[Saved entries]

######

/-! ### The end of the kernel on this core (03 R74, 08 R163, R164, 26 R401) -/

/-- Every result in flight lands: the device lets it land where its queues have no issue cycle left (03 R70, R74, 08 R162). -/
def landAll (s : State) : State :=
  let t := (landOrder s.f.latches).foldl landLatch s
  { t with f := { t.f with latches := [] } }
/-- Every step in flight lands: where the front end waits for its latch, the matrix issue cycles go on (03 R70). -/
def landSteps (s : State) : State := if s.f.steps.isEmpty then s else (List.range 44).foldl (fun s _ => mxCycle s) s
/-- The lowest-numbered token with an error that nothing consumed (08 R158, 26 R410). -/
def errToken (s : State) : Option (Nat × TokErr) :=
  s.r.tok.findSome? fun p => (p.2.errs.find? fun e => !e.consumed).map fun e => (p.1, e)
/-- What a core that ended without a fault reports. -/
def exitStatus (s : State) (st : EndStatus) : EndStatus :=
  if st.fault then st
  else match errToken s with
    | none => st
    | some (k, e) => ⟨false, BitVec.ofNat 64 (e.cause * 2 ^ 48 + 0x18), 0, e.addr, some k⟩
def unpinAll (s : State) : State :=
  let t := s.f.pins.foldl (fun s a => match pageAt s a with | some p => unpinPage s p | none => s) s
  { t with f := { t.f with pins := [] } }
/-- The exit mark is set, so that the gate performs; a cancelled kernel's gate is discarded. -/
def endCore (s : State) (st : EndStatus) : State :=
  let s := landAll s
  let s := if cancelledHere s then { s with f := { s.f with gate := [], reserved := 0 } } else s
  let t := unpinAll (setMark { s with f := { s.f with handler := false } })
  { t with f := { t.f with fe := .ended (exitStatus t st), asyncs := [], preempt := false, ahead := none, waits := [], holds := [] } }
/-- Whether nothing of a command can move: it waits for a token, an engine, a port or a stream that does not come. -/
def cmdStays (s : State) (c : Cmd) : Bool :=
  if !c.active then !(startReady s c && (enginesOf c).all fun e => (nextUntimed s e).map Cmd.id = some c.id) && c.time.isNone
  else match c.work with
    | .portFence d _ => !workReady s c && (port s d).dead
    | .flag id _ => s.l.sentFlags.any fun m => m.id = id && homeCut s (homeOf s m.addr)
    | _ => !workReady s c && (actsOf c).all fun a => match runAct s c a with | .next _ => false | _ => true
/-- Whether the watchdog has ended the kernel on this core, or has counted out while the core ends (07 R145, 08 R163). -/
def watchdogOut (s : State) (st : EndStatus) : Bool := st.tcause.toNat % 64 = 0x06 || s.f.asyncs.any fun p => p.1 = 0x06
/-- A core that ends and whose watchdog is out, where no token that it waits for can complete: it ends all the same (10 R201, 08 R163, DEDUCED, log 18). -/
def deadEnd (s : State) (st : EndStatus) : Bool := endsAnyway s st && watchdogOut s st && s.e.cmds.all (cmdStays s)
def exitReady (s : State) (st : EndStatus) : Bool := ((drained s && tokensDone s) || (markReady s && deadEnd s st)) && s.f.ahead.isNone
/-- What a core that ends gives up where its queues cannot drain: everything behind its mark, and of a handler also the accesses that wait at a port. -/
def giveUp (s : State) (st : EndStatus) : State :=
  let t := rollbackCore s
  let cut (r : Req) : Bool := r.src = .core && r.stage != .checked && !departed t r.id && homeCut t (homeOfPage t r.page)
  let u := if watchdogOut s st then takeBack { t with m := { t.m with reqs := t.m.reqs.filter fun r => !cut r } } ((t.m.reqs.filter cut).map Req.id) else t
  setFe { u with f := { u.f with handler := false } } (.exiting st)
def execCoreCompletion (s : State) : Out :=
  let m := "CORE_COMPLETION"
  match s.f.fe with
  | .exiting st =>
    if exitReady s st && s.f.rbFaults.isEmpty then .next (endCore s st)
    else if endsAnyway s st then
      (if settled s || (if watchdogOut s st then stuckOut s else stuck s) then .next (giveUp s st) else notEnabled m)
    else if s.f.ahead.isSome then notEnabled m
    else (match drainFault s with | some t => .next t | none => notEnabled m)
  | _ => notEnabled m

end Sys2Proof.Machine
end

######

Please retype, with no changes, the lines that run from the first line of the entries to the line with "let s := if", both ends included.

/-! ### The end of the kernel on this core (03 R74, 08 R163, R164, 26 R401) -/

/-- Every result in flight lands: the device lets it land where its queues have no issue cycle left (03 R70, R74, 08 R162). -/
def landAll (s : State) : State :=
  let t := (landOrder s.f.latches).foldl landLatch s
  { t with f := { t.f with latches := [] } }
/-- Every step in flight lands: where the front end waits for its latch, the matrix issue cycles go on (03 R70). -/
def landSteps (s : State) : State := if s.f.steps.isEmpty then s else (List.range 44).foldl (fun s _ => mxCycle s) s
/-- The lowest-numbered token with an error that nothing consumed (08 R158, 26 R410). -/
def errToken (s : State) : Option (Nat × TokErr) :=
  s.r.tok.findSome? fun p => (p.2.errs.find? fun e => !e.consumed).map fun e => (p.1, e)
/-- What a core that ended without a fault reports. -/
def exitStatus (s : State) (st : EndStatus) : EndStatus :=
  if st.fault then st
  else match errToken s with
    | none => st
    | some (k, e) => ⟨false, BitVec.ofNat 64 (e.cause * 2 ^ 48 + 0x18), 0, e.addr, some k⟩
def unpinAll (s : State) : State :=
  let t := s.f.pins.foldl (fun s a => match pageAt s a with | some p => unpinPage s p | none => s) s
  { t with f := { t.f with pins := [] } }
/-- The exit mark is set, so that the gate performs; a cancelled kernel's gate is discarded. -/
def endCore (s : State) (st : EndStatus) : State :=
  let s := landAll s
  let s := if cancelledHere s then { s with f := { s.f with gate := [], reserved := 0 } } else s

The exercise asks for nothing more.